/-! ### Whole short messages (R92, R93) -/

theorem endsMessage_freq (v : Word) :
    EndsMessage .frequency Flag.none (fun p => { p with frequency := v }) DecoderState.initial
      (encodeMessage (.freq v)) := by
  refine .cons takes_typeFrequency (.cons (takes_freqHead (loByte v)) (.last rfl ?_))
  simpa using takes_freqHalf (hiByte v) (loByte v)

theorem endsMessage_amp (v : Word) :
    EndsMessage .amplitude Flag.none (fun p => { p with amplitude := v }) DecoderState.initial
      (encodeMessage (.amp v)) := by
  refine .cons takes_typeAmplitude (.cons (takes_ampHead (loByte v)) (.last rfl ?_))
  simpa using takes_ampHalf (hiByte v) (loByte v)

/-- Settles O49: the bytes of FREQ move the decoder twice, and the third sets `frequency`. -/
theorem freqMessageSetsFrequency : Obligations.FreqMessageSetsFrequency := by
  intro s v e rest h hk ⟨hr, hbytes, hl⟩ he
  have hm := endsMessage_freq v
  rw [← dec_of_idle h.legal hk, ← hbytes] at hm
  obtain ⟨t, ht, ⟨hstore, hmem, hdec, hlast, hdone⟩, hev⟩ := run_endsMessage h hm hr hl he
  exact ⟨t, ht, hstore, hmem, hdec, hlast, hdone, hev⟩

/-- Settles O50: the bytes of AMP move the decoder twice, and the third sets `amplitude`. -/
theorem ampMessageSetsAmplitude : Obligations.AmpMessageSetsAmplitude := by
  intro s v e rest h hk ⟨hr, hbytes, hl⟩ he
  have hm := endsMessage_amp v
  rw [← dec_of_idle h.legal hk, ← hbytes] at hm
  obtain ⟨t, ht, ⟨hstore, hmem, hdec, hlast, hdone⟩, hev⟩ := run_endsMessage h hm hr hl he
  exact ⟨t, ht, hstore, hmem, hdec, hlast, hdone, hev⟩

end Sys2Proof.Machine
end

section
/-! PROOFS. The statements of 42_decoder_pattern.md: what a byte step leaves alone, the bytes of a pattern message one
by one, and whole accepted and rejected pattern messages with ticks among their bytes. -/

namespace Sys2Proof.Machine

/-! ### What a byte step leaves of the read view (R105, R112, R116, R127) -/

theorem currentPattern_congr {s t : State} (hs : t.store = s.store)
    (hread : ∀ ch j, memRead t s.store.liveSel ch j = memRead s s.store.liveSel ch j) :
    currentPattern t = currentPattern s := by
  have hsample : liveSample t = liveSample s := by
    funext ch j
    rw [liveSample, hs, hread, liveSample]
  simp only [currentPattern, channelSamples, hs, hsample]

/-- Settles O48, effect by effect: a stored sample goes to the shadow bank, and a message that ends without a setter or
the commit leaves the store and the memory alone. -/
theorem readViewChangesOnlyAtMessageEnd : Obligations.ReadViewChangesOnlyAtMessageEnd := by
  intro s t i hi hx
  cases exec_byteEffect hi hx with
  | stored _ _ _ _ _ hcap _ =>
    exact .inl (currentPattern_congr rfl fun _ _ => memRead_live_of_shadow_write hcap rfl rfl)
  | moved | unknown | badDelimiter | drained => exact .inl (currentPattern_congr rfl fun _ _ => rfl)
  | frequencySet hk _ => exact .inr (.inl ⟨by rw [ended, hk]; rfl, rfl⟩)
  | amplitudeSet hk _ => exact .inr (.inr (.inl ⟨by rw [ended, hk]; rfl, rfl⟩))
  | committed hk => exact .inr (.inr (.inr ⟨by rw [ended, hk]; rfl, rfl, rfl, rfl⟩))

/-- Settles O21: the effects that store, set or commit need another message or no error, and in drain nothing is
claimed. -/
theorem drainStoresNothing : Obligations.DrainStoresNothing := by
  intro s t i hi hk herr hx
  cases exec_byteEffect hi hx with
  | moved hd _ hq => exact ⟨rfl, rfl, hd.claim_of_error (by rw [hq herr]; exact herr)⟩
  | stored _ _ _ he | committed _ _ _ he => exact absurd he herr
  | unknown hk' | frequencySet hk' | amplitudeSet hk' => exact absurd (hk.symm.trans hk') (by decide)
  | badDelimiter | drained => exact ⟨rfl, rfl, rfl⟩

_ _ _

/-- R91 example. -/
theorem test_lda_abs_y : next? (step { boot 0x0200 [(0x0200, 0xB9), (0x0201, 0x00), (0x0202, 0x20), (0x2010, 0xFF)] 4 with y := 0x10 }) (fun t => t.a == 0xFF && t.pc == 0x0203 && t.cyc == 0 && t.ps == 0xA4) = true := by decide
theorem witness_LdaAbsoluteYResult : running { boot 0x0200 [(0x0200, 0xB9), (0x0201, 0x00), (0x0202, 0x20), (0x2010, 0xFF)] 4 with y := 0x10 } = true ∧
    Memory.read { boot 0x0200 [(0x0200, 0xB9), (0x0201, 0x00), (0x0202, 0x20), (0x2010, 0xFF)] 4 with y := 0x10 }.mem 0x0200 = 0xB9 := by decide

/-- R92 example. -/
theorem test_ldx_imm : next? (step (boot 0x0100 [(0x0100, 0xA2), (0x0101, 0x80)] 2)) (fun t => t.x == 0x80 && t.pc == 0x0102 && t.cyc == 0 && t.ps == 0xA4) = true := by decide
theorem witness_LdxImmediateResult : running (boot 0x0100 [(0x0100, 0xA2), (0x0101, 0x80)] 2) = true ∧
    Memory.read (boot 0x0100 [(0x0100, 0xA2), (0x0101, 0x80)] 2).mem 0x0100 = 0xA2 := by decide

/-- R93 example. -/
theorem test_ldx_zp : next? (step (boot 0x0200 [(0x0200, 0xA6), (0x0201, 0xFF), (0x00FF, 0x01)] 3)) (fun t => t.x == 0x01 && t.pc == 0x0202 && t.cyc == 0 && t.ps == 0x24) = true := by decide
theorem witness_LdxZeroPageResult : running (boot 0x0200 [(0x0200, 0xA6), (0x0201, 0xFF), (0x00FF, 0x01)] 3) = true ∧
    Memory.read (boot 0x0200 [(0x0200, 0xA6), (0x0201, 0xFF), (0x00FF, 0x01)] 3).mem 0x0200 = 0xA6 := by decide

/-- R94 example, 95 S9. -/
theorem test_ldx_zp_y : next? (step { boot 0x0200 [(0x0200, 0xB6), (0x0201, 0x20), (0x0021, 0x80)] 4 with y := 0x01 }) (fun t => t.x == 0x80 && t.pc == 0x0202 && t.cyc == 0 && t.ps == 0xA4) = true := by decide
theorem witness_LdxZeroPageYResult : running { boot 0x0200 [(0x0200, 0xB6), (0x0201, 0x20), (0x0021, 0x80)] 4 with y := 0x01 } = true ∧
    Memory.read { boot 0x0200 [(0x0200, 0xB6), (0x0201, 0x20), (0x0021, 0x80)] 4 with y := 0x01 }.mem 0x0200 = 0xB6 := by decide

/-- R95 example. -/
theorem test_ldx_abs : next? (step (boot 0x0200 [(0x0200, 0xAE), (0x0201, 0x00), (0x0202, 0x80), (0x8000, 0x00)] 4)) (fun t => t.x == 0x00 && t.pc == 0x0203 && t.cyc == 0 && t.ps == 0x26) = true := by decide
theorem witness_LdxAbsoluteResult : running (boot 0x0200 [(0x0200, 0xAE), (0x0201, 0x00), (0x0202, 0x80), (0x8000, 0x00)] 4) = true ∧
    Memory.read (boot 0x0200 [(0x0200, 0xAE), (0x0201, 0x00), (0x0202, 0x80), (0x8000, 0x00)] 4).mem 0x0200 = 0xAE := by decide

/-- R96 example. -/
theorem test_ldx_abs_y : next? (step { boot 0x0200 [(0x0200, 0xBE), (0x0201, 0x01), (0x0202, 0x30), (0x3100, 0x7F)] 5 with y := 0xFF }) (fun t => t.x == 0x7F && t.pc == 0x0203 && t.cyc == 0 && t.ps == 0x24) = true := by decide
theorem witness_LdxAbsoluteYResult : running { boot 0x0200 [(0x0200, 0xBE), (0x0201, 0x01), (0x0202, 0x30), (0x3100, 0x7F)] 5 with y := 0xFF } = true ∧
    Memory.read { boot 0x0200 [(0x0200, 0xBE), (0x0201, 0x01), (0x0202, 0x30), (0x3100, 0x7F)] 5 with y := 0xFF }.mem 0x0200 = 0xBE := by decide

_ _ _

■ **Required work**:
Reproducing the whole listing above is not the task. Copy exactly only the lines from the one with "hk]; rfl, rfl⟩))" to the one with "claimed. -/", both kept.

■ **Response box**:
  | amplitudeSet hk _ => exact .inr (.inr (.inl ⟨by rw [ended, hk]; rfl, rfl⟩))
  | committed hk => exact .inr (.inr (.inr ⟨by rw [ended, hk]; rfl, rfl, rfl, rfl⟩))

/-- Settles O21: the effects that store, set or commit need another message or no error, and in drain nothing is
claimed. -/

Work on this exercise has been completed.